Snapshot Isolation and Repeatable Read
If you look superficially at read committed isolation, you could be forgiven for thinking that it does everything that a transaction needs to do: it allows aborts (required for atomicity), it prevents reading the incomplete results of transactions, and it prevents concurrent writes from getting intermingled. Indeed, those are useful features, and much stronger guarantees than you can get from a system that has no transactions.
However, there are still plenty of ways in which you can have concurrency bugs when using this isolation level. For example, Figure 7-6 illustrates a problem that can occur with read committed.
Figure 7-6. Read skew: Alice observes the database in an inconsistent state.
Say Alice has $1,000 of savings at a bank, split across two accounts with $500 each. Now a transaction transfers $100 from one of her accounts to the other. If she is unlucky enough to look at her list of account balances in the same moment as that transaction is being processed, she may see one account balance at a time before the incoming payment has arrived (with a balance of $500), and the other account after the outgoing transfer has been made (the new balance being $400). To Alice it now appears as though she only has a total of $900 in her accounts—it seems that $100 has vanished into thin air.
This anomaly is called a nonrepeatable read or read skew: if Alice were to read the balance of account 1 again at the end of the transaction, she would see a different value ($600) than she saw in her previous query. Read skew is considered acceptable under read committed isolation: the account balances that Alice saw were indeed committed at the time when she read them.
The term skew is unfortunately overloaded: we previously used it in the sense of an unbalanced workload with hot spots (see “Skewed Workloads and Relieving Hot Spots” on page 205), whereas here it means timing anomaly.
In Alice’s case, this is not a lasting problem, because she will most likely see consistent account balances if she reloads the online banking website a few seconds later.
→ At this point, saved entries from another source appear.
theorem rowMatch_fields {op : Nat} (hop : op < 15) :
    opField (rowMatch op) = op ∧ hField (rowMatch op) = 0 ∧ dField (rowMatch op) = 0 ∧
      rsvField (rowMatch op) = 0 ∧ bField (rowMatch op) = 0 ∧ aField (rowMatch op) = 0 := by
  revert op
  decide

theorem eq_iff_fields (w v : CommandWord) :
    w = v ↔ opField w = opField v ∧ hField w = hField v ∧ dField w = dField v ∧ rsvField w = rsvField v ∧
      bField w = bField v ∧ aField w = aField v := by
  have hw := w.isLt
  have hv := v.isLt
  rw [← BitVec.toNat_inj]
  unfold opField hField dField rsvField bField aField
  omega

/-- A bitwise `and` acts on each field of its own. -/
theorem and_fields (w v : CommandWord) :
    opField (w &&& v) = opField w &&& opField v ∧ hField (w &&& v) = hField w &&& hField v ∧
      dField (w &&& v) = dField w &&& dField v ∧ rsvField (w &&& v) = rsvField w &&& rsvField v ∧
      bField (w &&& v) = bField w &&& bField v ∧ aField (w &&& v) = aField w &&& aField v := by
  have hbit := fun m n : Nat => Nat.and_mod_two_pow (a := m) (b := n) (n := 1)
  have hrsv := fun m n : Nat => Nat.and_mod_two_pow (a := m) (b := n) (n := 2)
  simp only [Nat.reducePow] at hbit hrsv
  unfold opField hField dField rsvField bField aField
  simp only [BitVec.toNat_and, Nat.and_div_two_pow, Nat.and_mod_two_pow, hbit, hrsv, and_self]

theorem and_fieldMask_eq_zero {n x : Nat} (hx : x < 2 ^ n) (u : Bool) :
    x &&& fieldMask n u = 0 ↔ (u = true → x = 0) := by
  cases u <;> simp [fieldMask, Nat.and_two_pow_sub_one_of_lt_two_pow hx]

/-- A word matches the row of `op` exactly when it has that `op`, `rsv` zero and the row's unused fields zero. -/
theorem matches_row_iff {op : Nat} (hop : op < 15) (w : CommandWord) :
    w &&& rowMask (unusedOf op) = rowMatch op ↔
      op = opField w ∧ rsvField w = 0 ∧ (unusedOf op).Zero (hField w) (dField w) (bField w) (aField w) := by
  obtain ⟨mop, mh, md, mrsv, mb, ma⟩ := rowMask_fields (unusedOf op)
  obtain ⟨rop, rh, rd, rrsv, rb, ra⟩ := rowMatch_fields hop
  obtain ⟨aop, ah, ad, arsv, ab, aa⟩ := and_fields w (rowMask (unusedOf op))
  rw [eq_iff_fields, aop, ah, ad, arsv, ab, aa, mop, mh, md, mrsv, mb, ma, rop, rh, rd, rrsv, rb, ra,
    and_fieldMask_eq_zero (hField_lt w), and_fieldMask_eq_zero (dField_lt w), and_fieldMask_eq_zero (rsvField_lt w),
    and_fieldMask_eq_zero (bField_lt w), and_fieldMask_eq_zero (aField_lt w), fieldMask, if_pos rfl,
    Nat.and_two_pow_sub_one_of_lt_two_pow (opField_lt w)]
  constructor
  · rintro ⟨hw, hh, hd, hrsv, hb, ha⟩
    exact ⟨hw.symm, hrsv rfl, hh, hd, hb, ha⟩
  · rintro ⟨hw, hrsv, hh, hd, hb, ha⟩
    exact ⟨hw.symm, hh, hd, fun _ => hrsv, hb, ha⟩

/-- Both sides say: an `op` of the operation map, `rsv` zero, and the fields unused by that `op` zero. -/
theorem exists_decodeCommand_iff_row (w : CommandWord) :
    (∃ i, decodeCommand w = .ok i) ↔ ∃ row ∈ commandRows, w &&& row.2 = row.1 := by
  have hlt := opField_lt w
  calc (∃ i, decodeCommand w = .ok i)
    _ ↔ opField w < 15 ∧ rsvField w = 0 ∧
        (unusedOf (opField w)).Zero (hField w) (dField w) (bField w) (aField w) := by
      simp only [decodeCommand_eq_ok, exists_and_left]
      constructor
      · rintro ⟨hop, hrsv, hi⟩
        exact ⟨by omega, hrsv, (exists_decodeOp_eq_ok (by omega) ..).mp hi⟩
      · rintro ⟨hop, hrsv, hz⟩
        exact ⟨by omega, hrsv, (exists_decodeOp_eq_ok hop ..).mpr hz⟩
    _ ↔ ∃ op < 15, w &&& rowMask (unusedOf op) = rowMatch op := by
      constructor
      · rintro ⟨hop, hz⟩
        exact ⟨_, hop, (matches_row_iff hop w).mpr ⟨rfl, hz⟩⟩
      · rintro ⟨op, hop, hrow⟩
        obtain ⟨rfl, hz⟩ := (matches_row_iff hop w).mp hrow
        exact ⟨hop, hz⟩
    _ ↔ ∃ row ∈ commandRows, w &&& row.2 = row.1 := by simp [commandRows_eq]

/-! ### A word that decodes to nothing -/

/-- A word that does not decode is refused in the begun event, its code answered and nothing else written (60 R192). -/
theorem step_of_decode_error {s : State} {e : Event} {rest : List Event} {r : DecodeError}
    (hev : s.events = e :: rest) (hrst : e.rst = false) (hr : decode s.rly.inClkPrev e.arrival.packet = .error r) :
    step s = .next ((s.beginEvent e rest).respond (statusOf r) 0) := by
  simp [step, hev, hrst, hr]

/-! ### Responses -/

theorem Status.code_lt (st : Status) : st.code < 8 := by cases st <;> decide

/-- The fields of a response word whose value fits 13 bits (30 R85). -/
theorem Response.word_fields {r : Response} (hv : r.value < 2 ^ 13) :
    r.word.toNat / 2 ^ 13 = r.status.code ∧ r.word.toNat % 2 ^ 13 = r.value := by
  have hc := r.status.code_lt
  rw [Response.word, BitVec.toNat_ofNat, Nat.mod_eq_of_lt (by omega)]
  omega

theorem State.answer_response {s t : State} {v : Nat} {r : Except Status State} (ht : s.answer v r = .next t) :
    ∃ q, t.resp = some q ∧ q.value ≤ v := by
  rcases State.answer_eq_next.mp ht with ⟨u, _, rfl⟩ | ⟨e, _, rfl⟩ <;> simp

theorem diff_lt {c : Config} {p q : Nat} (hp : p < c.stepsPerRev) (hq : q < c.stepsPerRev) (d : Direction) :
    diff c p q d < c.stepsPerRev := by
  unfold diff
  cases d <;> dsimp only <;> split <;> omega

theorem flp_le {c : Config} {width : Nat} (hw : width ≤ c.stepsPerRev) (d : Direction) :
    flp c width d ≤ c.stepsPerRev := by
  unfold flp
  cases d <;> dsimp only <;> omega

theorem dirValue_le_one (d : Direction) : dirValue d ≤ 1 := by cases d <;> decide

theorem doneValue_le_one (c : Calibration) : doneValue c ≤ 1 := by
  unfold doneValue
  split <;> omega

theorem drainValue_lt (b : Mailbox) : drainValue b < 32 := by
  have hd := b.data.isLt
  have hp := Bool.toNat_le b.pending
  unfold drainValue
  omega

/-- Every command is an answer, of a value below `2^13` (30 R85). -/
theorem exec_eq_answer {i : Instr} {s : State} (hS : s.cfg.stepsPerRev < 2 ^ 13) (hc : i.isCommand = true) :
    ∃ v r, v < 2 ^ 13 ∧ exec i s = s.answer v r := by
  cases i <;> simp only [Instr.isCommand, Bool.false_eq_true] at hc
  case diff a b d =>
    by_cases hin : (inRing s.cfg a && inRing s.cfg b) = true
    · obtain ⟨ha, hb⟩ := Bool.and_eq_true_iff.mp hin
      exact ⟨_, _, (diff_lt (of_decide_eq_true ha) (of_decide_eq_true hb) d).trans hS, if_pos hin⟩
    · exact ⟨0, _, by decide, if_neg hin⟩
  case flp a d =>
    by_cases hin : widthInRange s.cfg a = true
    · exact ⟨_, _, (flp_le (of_decide_eq_true hin) d).trans_lt hS, if_pos hin⟩
    · exact ⟨0, _, by decide, if_neg hin⟩
  case sdir a b =>
    by_cases hin : (inRing s.cfg a && inRing s.cfg b) = true
    · exact ⟨_, _, (dirValue_le_one _).trans_lt (by decide), if_pos hin⟩
    · exact ⟨0, _, by decide, if_neg hin⟩
  case cadv h =>
    simp only [exec, execCadv]
    split
    · exact ⟨_, _, (doneValue_le_one _).trans_lt (by decide), rfl⟩
    · exact ⟨0, _, by decide, rfl⟩
  case cdrift h =>
    simp only [exec, execCdrift]
    split <;> exact ⟨0, _, by decide, rfl⟩
  case tryStep h => exact ⟨_, .ok _, (Bool.toNat_le _).trans_lt (by decide), rfl⟩
  case drain => exact ⟨_, _, (drainValue_lt _).trans (by decide), rfl⟩
  case plan | recal => exact ⟨0, _, by decide, rfl⟩
  all_goals exact ⟨0, .ok _, by decide, rfl⟩

end Sys2Proof.Machine

open Sys2Proof Sys2Proof.Machine

/-- Settles O56, by the three formats: a command by its fields, a bus word by its row, a sample by its two parts. -/
theorem decodeInvertsEncode : Obligations.DecodeInvertsEncode := by
  intro prev i hw hsel
  cases hc : i.isCommand with
  | true => exact decode_encode_of_isCommand prev hc hw
  | false =>
    cases i <;> simp only [Instr.isCommand, Bool.true_eq_false] at hc
    case sampleEdge w => simpa [encode, decode, decodeSample, Instr.selectedAt] using hsel
    case sampleNoEdge c w => cases prev <;> simp_all [encode, decode, decodeSample, Instr.selectedAt]
    all_goals rfl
However, some situations cannot tolerate such temporary inconsistency:
Taking a backup requires making a copy of the entire database, which may take hours on a large database. During the time that the backup process is running, writes will continue to be made to the database. Thus, you could end up with some parts of the backup containing an older version of the data, and other parts containing a newer version. If you need to restore from such a backup, the inconsistencies (such as disappearing money) become permanent.
Analytic queries and integrity checks
Sometimes, you may want to run a query that scans over large parts of the database. Such queries are common in analytics (see “Transaction Processing or Analytics?” on page 90), or may be part of a periodic integrity check that everything is in order (monitoring for data corruption). These queries are likely to return nonsensical results if they observe parts of the database at different points in time.
Snapshot isolation  is the most common solution to this problem. The idea is that each transaction reads from a consistent snapshot of the database—that is, the transaction sees all the data that was committed in the database at the start of the transaction. Even if the data is subsequently changed by another transaction, each transaction sees only the old data from that particular point in time.
Snapshot isolation is a boon for long-running, read-only queries such as backups and analytics. It is very hard to reason about the meaning of a query if the data on which it operates is changing at the same time as the query is executing. When a transaction can see a consistent snapshot of the database, frozen at a particular point in time, it is much easier to understand.
Snapshot isolation is a popular feature: it is supported by PostgreSQL, MySQL with the InnoDB storage engine, Oracle, SQL Server, and others [23, 31, 32].